Using the records below, quote only the span that opens with the line containing "lo := l.foldl" and closes with the line containing "def execLqg (g", exactly and inclusively.

-------- DATA SUPPLIED --------

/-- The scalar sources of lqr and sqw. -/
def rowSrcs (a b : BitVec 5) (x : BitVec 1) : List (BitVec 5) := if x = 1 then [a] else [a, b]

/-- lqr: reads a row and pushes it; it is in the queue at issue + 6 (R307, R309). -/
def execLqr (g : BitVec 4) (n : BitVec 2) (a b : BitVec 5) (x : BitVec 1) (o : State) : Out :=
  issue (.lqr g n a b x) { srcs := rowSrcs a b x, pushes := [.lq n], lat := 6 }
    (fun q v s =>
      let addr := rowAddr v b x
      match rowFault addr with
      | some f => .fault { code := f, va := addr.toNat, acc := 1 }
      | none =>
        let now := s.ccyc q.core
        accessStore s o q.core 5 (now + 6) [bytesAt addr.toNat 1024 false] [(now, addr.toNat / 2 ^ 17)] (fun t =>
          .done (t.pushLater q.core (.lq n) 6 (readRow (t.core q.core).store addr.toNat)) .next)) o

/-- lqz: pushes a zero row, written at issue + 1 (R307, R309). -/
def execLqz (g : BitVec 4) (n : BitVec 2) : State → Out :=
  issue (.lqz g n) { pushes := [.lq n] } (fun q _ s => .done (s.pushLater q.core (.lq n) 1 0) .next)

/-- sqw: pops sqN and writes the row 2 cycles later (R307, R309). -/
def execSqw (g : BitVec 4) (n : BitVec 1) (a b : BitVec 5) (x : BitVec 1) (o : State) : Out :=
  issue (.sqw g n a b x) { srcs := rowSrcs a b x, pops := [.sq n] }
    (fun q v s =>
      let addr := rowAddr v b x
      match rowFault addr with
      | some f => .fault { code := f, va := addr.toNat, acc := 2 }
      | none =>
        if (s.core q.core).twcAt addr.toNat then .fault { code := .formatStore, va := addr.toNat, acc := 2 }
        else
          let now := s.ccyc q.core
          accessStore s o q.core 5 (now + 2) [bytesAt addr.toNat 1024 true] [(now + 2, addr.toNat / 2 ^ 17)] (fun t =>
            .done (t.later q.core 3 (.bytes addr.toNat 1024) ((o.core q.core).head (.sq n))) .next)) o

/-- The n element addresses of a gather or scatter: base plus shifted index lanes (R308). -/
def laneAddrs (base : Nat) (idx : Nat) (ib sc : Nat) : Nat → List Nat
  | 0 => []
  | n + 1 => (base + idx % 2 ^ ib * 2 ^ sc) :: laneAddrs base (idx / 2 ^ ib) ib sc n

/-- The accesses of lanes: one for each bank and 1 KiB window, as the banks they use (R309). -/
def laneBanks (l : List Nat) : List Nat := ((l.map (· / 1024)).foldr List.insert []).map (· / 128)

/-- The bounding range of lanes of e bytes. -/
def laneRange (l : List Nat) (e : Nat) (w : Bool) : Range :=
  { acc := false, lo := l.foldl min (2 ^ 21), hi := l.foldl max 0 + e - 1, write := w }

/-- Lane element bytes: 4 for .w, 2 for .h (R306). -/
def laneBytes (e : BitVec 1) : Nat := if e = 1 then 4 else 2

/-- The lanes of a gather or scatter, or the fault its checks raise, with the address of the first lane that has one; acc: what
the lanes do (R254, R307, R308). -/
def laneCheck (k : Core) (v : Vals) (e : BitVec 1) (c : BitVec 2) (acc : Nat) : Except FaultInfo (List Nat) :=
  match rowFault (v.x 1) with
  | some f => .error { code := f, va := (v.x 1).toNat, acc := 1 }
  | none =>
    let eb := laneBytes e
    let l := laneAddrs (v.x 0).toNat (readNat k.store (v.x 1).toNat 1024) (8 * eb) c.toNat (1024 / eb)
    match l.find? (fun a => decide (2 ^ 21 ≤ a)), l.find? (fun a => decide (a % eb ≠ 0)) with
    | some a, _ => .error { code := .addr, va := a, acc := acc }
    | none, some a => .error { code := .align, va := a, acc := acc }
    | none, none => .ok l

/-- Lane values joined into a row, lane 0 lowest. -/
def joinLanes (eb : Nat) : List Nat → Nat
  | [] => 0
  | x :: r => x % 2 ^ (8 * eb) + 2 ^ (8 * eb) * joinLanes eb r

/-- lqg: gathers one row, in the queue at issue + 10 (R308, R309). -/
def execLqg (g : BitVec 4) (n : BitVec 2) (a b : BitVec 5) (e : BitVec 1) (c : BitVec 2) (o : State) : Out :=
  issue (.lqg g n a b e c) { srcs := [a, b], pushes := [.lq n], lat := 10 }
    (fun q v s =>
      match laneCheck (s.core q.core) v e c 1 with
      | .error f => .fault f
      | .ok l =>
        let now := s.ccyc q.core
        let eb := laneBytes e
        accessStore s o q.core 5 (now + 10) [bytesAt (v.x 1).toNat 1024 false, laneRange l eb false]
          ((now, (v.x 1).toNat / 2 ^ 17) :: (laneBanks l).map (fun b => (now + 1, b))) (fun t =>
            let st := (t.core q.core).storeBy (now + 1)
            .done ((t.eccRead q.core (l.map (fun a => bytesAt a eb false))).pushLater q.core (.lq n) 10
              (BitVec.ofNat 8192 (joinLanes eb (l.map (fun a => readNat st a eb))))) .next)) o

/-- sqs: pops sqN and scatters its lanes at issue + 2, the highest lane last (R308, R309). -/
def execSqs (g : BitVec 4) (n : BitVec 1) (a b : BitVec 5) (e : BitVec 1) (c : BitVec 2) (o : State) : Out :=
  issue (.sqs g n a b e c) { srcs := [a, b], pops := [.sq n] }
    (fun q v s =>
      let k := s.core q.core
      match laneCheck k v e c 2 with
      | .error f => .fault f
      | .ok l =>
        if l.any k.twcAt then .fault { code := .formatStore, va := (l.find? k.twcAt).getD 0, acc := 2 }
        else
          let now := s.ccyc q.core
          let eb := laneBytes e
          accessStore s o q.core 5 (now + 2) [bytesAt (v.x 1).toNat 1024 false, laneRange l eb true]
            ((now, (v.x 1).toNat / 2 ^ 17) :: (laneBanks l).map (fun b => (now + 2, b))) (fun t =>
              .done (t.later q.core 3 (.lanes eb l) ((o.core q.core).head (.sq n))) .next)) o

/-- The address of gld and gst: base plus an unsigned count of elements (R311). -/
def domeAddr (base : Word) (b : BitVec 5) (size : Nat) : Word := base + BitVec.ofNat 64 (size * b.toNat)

--------

EXERCISE RESULT ▸
  { acc := false, lo := l.foldl min (2 ^ 21), hi := l.foldl max 0 + e - 1, write := w }

/-- Lane element bytes: 4 for .w, 2 for .h (R306). -/
def laneBytes (e : BitVec 1) : Nat := if e = 1 then 4 else 2

/-- The lanes of a gather or scatter, or the fault its checks raise, with the address of the first lane that has one; acc: what
the lanes do (R254, R307, R308). -/
def laneCheck (k : Core) (v : Vals) (e : BitVec 1) (c : BitVec 2) (acc : Nat) : Except FaultInfo (List Nat) :=
  match rowFault (v.x 1) with
  | some f => .error { code := f, va := (v.x 1).toNat, acc := 1 }
  | none =>
    let eb := laneBytes e
    let l := laneAddrs (v.x 0).toNat (readNat k.store (v.x 1).toNat 1024) (8 * eb) c.toNat (1024 / eb)
    match l.find? (fun a => decide (2 ^ 21 ≤ a)), l.find? (fun a => decide (a % eb ≠ 0)) with
    | some a, _ => .error { code := .addr, va := a, acc := acc }
    | none, some a => .error { code := .align, va := a, acc := acc }
    | none, none => .ok l

/-- Lane values joined into a row, lane 0 lowest. -/
def joinLanes (eb : Nat) : List Nat → Nat
  | [] => 0
  | x :: r => x % 2 ^ (8 * eb) + 2 ^ (8 * eb) * joinLanes eb r

/-- lqg: gathers one row, in the queue at issue + 10 (R308, R309). -/
def execLqg (g : BitVec 4) (n : BitVec 2) (a b : BitVec 5) (e : BitVec 1) (c : BitVec 2) (o : State) : Out :=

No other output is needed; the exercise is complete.